An expanding pool of workers means the economy can grow faster than the government assumes without fuelling inflation, according to an influential think tank.
The study by Ernst & Young's ITEM Club says changes to the labour market, annual Blue Book revisions to gross domestic product and improved productivity mean the country's potential growth rate could be half a percentage point higher than policymakers think.
The government expects Britain's potential growth rate to dip next year to 2.5 percent from 2.75 percent, largely due to the effect of baby boomers retiring.
The ITEM Club, however, says it could be as high 3 percent, boosted by a continued influx of migrant workers and a growing number of older people remaining in the workforce.
The irony is that just as the Treasury is lowering its estimate of the trend rate of growth, the trend has actually gone up, said Peter Spencer, chief economic advisor to the ITEM Club.
Since European Union enlargement in 2004, Britain's pool of available workers has expanded by almost 800,000 and the number of people in employment has risen to record levels.
The potential growth rate is hard to measure but is key to both interest rate policy and Chancellor Gordon Brown's spending and borrowing plans.
Brown is already expected to use his pre budget report later this autumn to revise up his growth forecast for 2006 and Spencer said he would be astonished if he did not revise up his forecast for the potential growth rate at the same time.
If our assessment of growth and GDP is correct, everything points to a Brown Bonanza for the Treasury this autumn, he added.
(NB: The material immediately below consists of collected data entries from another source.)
-- ==== Sys2Proof/Decode.lean ====
section
/-! DEFINITION. The command decoder of 30_encoding.md R81, total on all 2^32 words, and its encoder. -/

namespace Sys2Proof

/-- The OP field of a command word, bits [3:0] (R80). -/
def opField (w : Word) : BitVec 4 := w.extractLsb' 0 4

/-- The RSVD field of a command word, bits [31:4] (R80). -/
def rsvdField (w : Word) : BitVec 28 := w.extractLsb' 4 28

/-- `Decode` of R81: the word is compared on all 32 bits; any other word is ILLEGAL, by name (R82). -/
def decode (w : Word) : Instr :=
  if w = 0x00000001 then .encrypt
  else if w = 0x00000002 then .decrypt
  else if w = 0x00000003 then .wipe
  else .illegal w

/-- The word of a command (R81). -/
def encode : Instr → Word
  | .encrypt => 0x00000001
  | .decrypt => 0x00000002
  | .wipe => 0x00000003
  | .illegal w => w

/-- The decoder on a word of the opcode table. Every command is exactly one 32-bit CMD write (R84), so an
instruction of more than 32 bits is none of AEADC's (log 11). -/
def decodeTableWord (nbits w : Nat) : Option Instr :=
  if nbits ≤ 32 then some (decode (BitVec.ofNat 32 (w % 2 ^ nbits))) else none

end Sys2Proof
end

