-- ==== Sys2Proof/Config.lean ====
section
/-! DEFINITION. What an implementation fixes: the parameters of 00_scope.md R8 and the register offsets of 10_state.md R24. -/

namespace Sys2Proof

/-- The OPEN parameters on which a rule depends: the buffer capacity (R8, D7) and the system address of
offset 0 (20_memory.md R60). No step changes them. -/
structure Config where
  bufSize : Nat
  baseAddr : Nat
  deriving DecidableEq, Repr

namespace Config

/-- The constraint on BUF_SIZE: a multiple of 4 with 60 <= BUF_SIZE <= 65536 (R8). -/
abbrev Legal (c : Config) : Prop := c.bufSize % 4 = 0 ∧ 60 ≤ c.bufSize ∧ c.bufSize ≤ 65536

/-- KEY_BYTES (R8). -/
abbrev keyBytes : Nat := 32

/-- SALT_BYTES (R8). -/
abbrev saltBytes : Nat := 16

/-- IV_BYTES (R8). -/
abbrev ivBytes : Nat := 12

/-- TAG_BYTES (R8). -/
abbrev tagBytes : Nat := 16

/-- FRAME_OVERHEAD = 44 = 16 + 12 + 16 (R8). -/
abbrev frameOverhead : Nat := 44

/-- DRAW_BYTES = 28 = SALT_BYTES + IV_BYTES (R8). -/
abbrev drawBytes : Nat := 28

/-- ID_VALUE, ASCII "AEAD" (10_state.md R26). -/
abbrev idValue : Word := 0x41454144

/-- The size of the aperture in bytes (20_memory.md R60). -/
abbrev aperture : Nat := 0x30000

/-! The offsets of 10_state.md R24. -/

abbrev offId : Nat := 0x000
abbrev offCaps : Nat := 0x004
abbrev offCtrl : Nat := 0x008
abbrev offStatus : Nat := 0x00C
abbrev offCmd : Nat := 0x010
abbrev offKeyLen : Nat := 0x014
abbrev offInLen : Nat := 0x018
abbrev offOutLen : Nat := 0x01C
abbrev offKey : Nat := 0x100
abbrev offKeyEnd : Nat := 0x120
abbrev offIn : Nat := 0x10000
abbrev offOut : Nat := 0x20000

/-- DESIGN CHOICE (log 18; unsafe): what a host takes as the data of a read outside the aperture, where the
spec is silent (20_memory.md R60, R62). A free value: it has no body, and nothing constrains it. -/
opaque outsideData : Word

/-- DESIGN CHOICE (log 1, log 2; unsafe): the parameters `State.reset` names. BUF_SIZE is OPEN; 4096 is
the example value of the spec's test vectors. BASE_ADDR is OPEN. Every statement about the machine is
made for every configuration. -/
def atReset : Config := ⟨4096, 0⟩

end Config

end Sys2Proof
end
In his March budget, Brown forecast growth of 2 to 2.5 percent this year. But the economy expanded at a 0.7 percent clip in each of the first two quarters and many forecasters, including the Bank of England and IMF, have already revised up their projections.
Current Treasury forecasts assume growth of 2.5 percent through to 2008 and the report suggests these forecasts may also need to be revised higher.
The significant improvement in the UK labour force and other factors that impact on the supply side of the economy has led to greater spare capacity in the UK, said Spencer. The UK economy has more room to grow than anyone thought.